A: Let's do this inelegantly, just to show that it can be done.
First write as a polynomial (cubic) in $x$ to give $$(z-y)x^3+(y^3-z^3)x+yz^3-y^3z=(z-y)x^3-(z-y)(z^2+yz+y^2)x+yz(z-y)(y+z)=$$$$=(z-y)(x^3-z^2x-xyz-y^2x+y^2z+yz^2)$$
Now tackle the second bracket as a quadratic in $y$ viz $$(z-x)y^2+z(z-x)y+x(x+z)(x-z)=(z-x)(y^2+zy-x^2-xz)$$(we could have used the quadratic formula here to solve for $y$)

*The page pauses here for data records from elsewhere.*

-- ==== Sys2Proof/Laws/Inv/Maint.lean ====
section
/-! SUPPORT. Laws/Inv/Maint.lean: every operation of Machine/Maint.lean keeps the invariant. -/

set_option linter.unusedTactic false
set_option linter.unreachableTactic false

namespace Sys2Proof.Machine

variable {qs : List Instr}

theorem State.mntRefused_inv {s : State} (h_s : s.Keeps qs) : (State.mntRefused s).Keeps qs := by
  unfold State.mntRefused
  repeat' first
    | with_reducible assumption
    | with_reducible apply State.raise_inv
    | with_reducible apply State.wr_inv
    | with_reducible apply State.Keeps.ite
    | with_reducible apply State.Keeps.iteFst
    | (with_reducible apply State.each_inv; intros)
    | (with_reducible refine State.when_inv (fun _ => ?_) ?_)
    | with_reducible apply foldl_inv
    | intro _
    | split
    | with_reducible refine State.Keeps.fst (by assumption) ?_
    | with_reducible refine State.Keeps.snd (by assumption) ?_
    | with_reducible refine State.Keeps.opt (by assumption) ?_
    | with_reducible apply OptInv.none
    | with_reducible apply OptInv.some
    | with_reducible apply OptInv.map
    | with_reducible apply OptInv.bind
    | with_reducible apply OptInv.ite
    | with_reducible apply OptInv.getD
    | with_reducible apply State.reset_inv
    | with_reducible refine State.Keeps.upd ?_ rfl rfl rfl rfl rfl rfl rfl rfl rfl rfl rfl rfl rfl rfl rfl rfl rfl rfl rfl

theorem State.writeLed_inv {s : State} {v : Word} (h_s : s.Keeps qs) : (State.writeLed s v).Keeps qs := by
  unfold State.writeLed
  repeat' first
    | with_reducible assumption
    | with_reducible apply State.mntRefused_inv
    | with_reducible apply State.setF_inv
    | with_reducible apply State.wr_inv
    | with_reducible apply State.Keeps.ite
    | with_reducible apply State.Keeps.iteFst
    | (with_reducible apply State.each_inv; intros)
    | (with_reducible refine State.when_inv (fun _ => ?_) ?_)
    | with_reducible apply foldl_inv
    | intro _
    | split
    | with_reducible refine State.Keeps.fst (by assumption) ?_
    | with_reducible refine State.Keeps.snd (by assumption) ?_
    | with_reducible refine State.Keeps.opt (by assumption) ?_
    | with_reducible apply OptInv.none
    | with_reducible apply OptInv.some
    | with_reducible apply OptInv.map
    | with_reducible apply OptInv.bind
    | with_reducible apply OptInv.ite
    | with_reducible apply OptInv.getD
    | with_reducible apply State.reset_inv
    | with_reducible refine State.Keeps.upd ?_ rfl rfl rfl rfl rfl rfl rfl rfl rfl rfl rfl rfl rfl rfl rfl rfl rfl rfl rfl

theorem State.writeAmon_inv {s : State} {v : Word} (h_s : s.Keeps qs) : (State.writeAmon s v).Keeps qs := by
  unfold State.writeAmon
  repeat' first
    | with_reducible assumption
    | with_reducible apply State.setF_inv
    | with_reducible apply State.mntRefused_inv
    | with_reducible apply State.wr_inv
    | with_reducible apply State.Keeps.ite
    | with_reducible apply State.Keeps.iteFst
    | (with_reducible apply State.each_inv; intros)
    | (with_reducible refine State.when_inv (fun _ => ?_) ?_)
    | with_reducible apply foldl_inv
    | intro _
    | split
    | with_reducible refine State.Keeps.fst (by assumption) ?_
    | with_reducible refine State.Keeps.snd (by assumption) ?_
    | with_reducible refine State.Keeps.opt (by assumption) ?_
    | with_reducible apply OptInv.none
    | with_reducible apply OptInv.some
    | with_reducible apply OptInv.map
    | with_reducible apply OptInv.bind
    | with_reducible apply OptInv.ite
    | with_reducible apply OptInv.getD
    | with_reducible apply State.reset_inv
    | with_reducible refine State.Keeps.upd ?_ rfl rfl rfl rfl rfl rfl rfl rfl rfl rfl rfl rfl rfl rfl rfl rfl rfl rfl rfl

theorem State.writeFmon_inv {s : State} {v : Word} (h_s : s.Keeps qs) : (State.writeFmon s v).Keeps qs := by
  unfold State.writeFmon
  repeat' first
    | with_reducible assumption
    | with_reducible apply State.setF_inv
    | with_reducible apply State.mntRefused_inv
    | with_reducible apply State.wr_inv
    | with_reducible apply State.Keeps.ite
    | with_reducible apply State.Keeps.iteFst
    | (with_reducible apply State.each_inv; intros)
    | (with_reducible refine State.when_inv (fun _ => ?_) ?_)
    | with_reducible apply foldl_inv
    | intro _
    | split
    | with_reducible refine State.Keeps.fst (by assumption) ?_
    | with_reducible refine State.Keeps.snd (by assumption) ?_
    | with_reducible refine State.Keeps.opt (by assumption) ?_
    | with_reducible apply OptInv.none
    | with_reducible apply OptInv.some
    | with_reducible apply OptInv.map
    | with_reducible apply OptInv.bind
    | with_reducible apply OptInv.ite
    | with_reducible apply OptInv.getD
    | with_reducible apply State.reset_inv
    | with_reducible refine State.Keeps.upd ?_ rfl rfl rfl rfl rfl rfl rfl rfl rfl rfl rfl rfl rfl rfl rfl rfl rfl rfl rfl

Now the second bracket here is linear in $z$ $$(y-x)z+(y-x)(y+x)=(y-x)(z+y+x)$$
Put the pieces together to get $(z-y)(z-x)(y-x)(x+y+z)$
A: Here's the way we did this when I was beginning high school: as it's a symmetric function of 3 variables, at some point we have to break the symmetry. All we meed is remarkable identities:
The expression can be rewritten as
\begin{align*}
(x^3-y^3)z&+(z^3-x^3)y+(y^3-z^3)x  =(x^3-y^3)z+(z^3-y^3+y^3-x^3)y+(y^3-z^3)x\\
& =(x^3-y^3)(z-y)+(y^3-z^3)(x-y)\\
& =(x-y)(z-y)(x^2+xy+y^2)+(x-y)(y-z)(y^2+yz+z^2)\\
&= (x-y)(y-z)(z^2+yz-x^2-xy)\\
&= (x-y)(y-z)\bigl((z-x)(z+x)+y(z-x)\bigr)\\
&=(x-y)(y-z)(z-x)(x+y+z).
\end{align*}
A: Because the polynomial is homogeneous in degree (every term is 4th degree), the expression may reduced to two variables by "factoring out" a 4th power of  one of the variables.
If we set $X=x/z$ and $Y=y/z$, then the original expression is $z^4$ times the following:
$$ X^3 - X^3Y - Y^3 + Y + XY^3 - X $$
Collecting terms in descending powers of one variable (say $X$), we have:
$$ (1-Y)X^3 + (Y^3 - 1)X - Y^3 + Y $$
By inspection the leading coefficient is a factor:
$$ (1-Y)(X^3 - (Y^2 + Y + 1)X + (Y + 1)Y) $$
Since the second factor is now monic in $X$ and polynomials in $X$ over $\mathbb{Z}[Y]$ form a UFD, we check for factors of the form $X-d$ where root $d$ is a divisor of $(Y+1)Y$.  Equivalently we can substitute $X=d$ rather than perform long division, which amounts to synthetic division/Horner's method if you practice it.  In any case one gets the factor $X-Y$ rather easily:
$$ (1-Y)(X-Y)(X^2 + YX - (Y+1)) $$
Finally the third factor yields either to inspection, to root testing, or to the quadratic formula:
$$ (1-Y)(X-Y)(X - 1)(X + Y + 1) $$
Multiplying by $z^4$ in such a way that each factor above gets one copy of $z$ converts back to the original variables:
$$ (z-y)(x-y)(x-z)(x + y + z)$$
And we are done!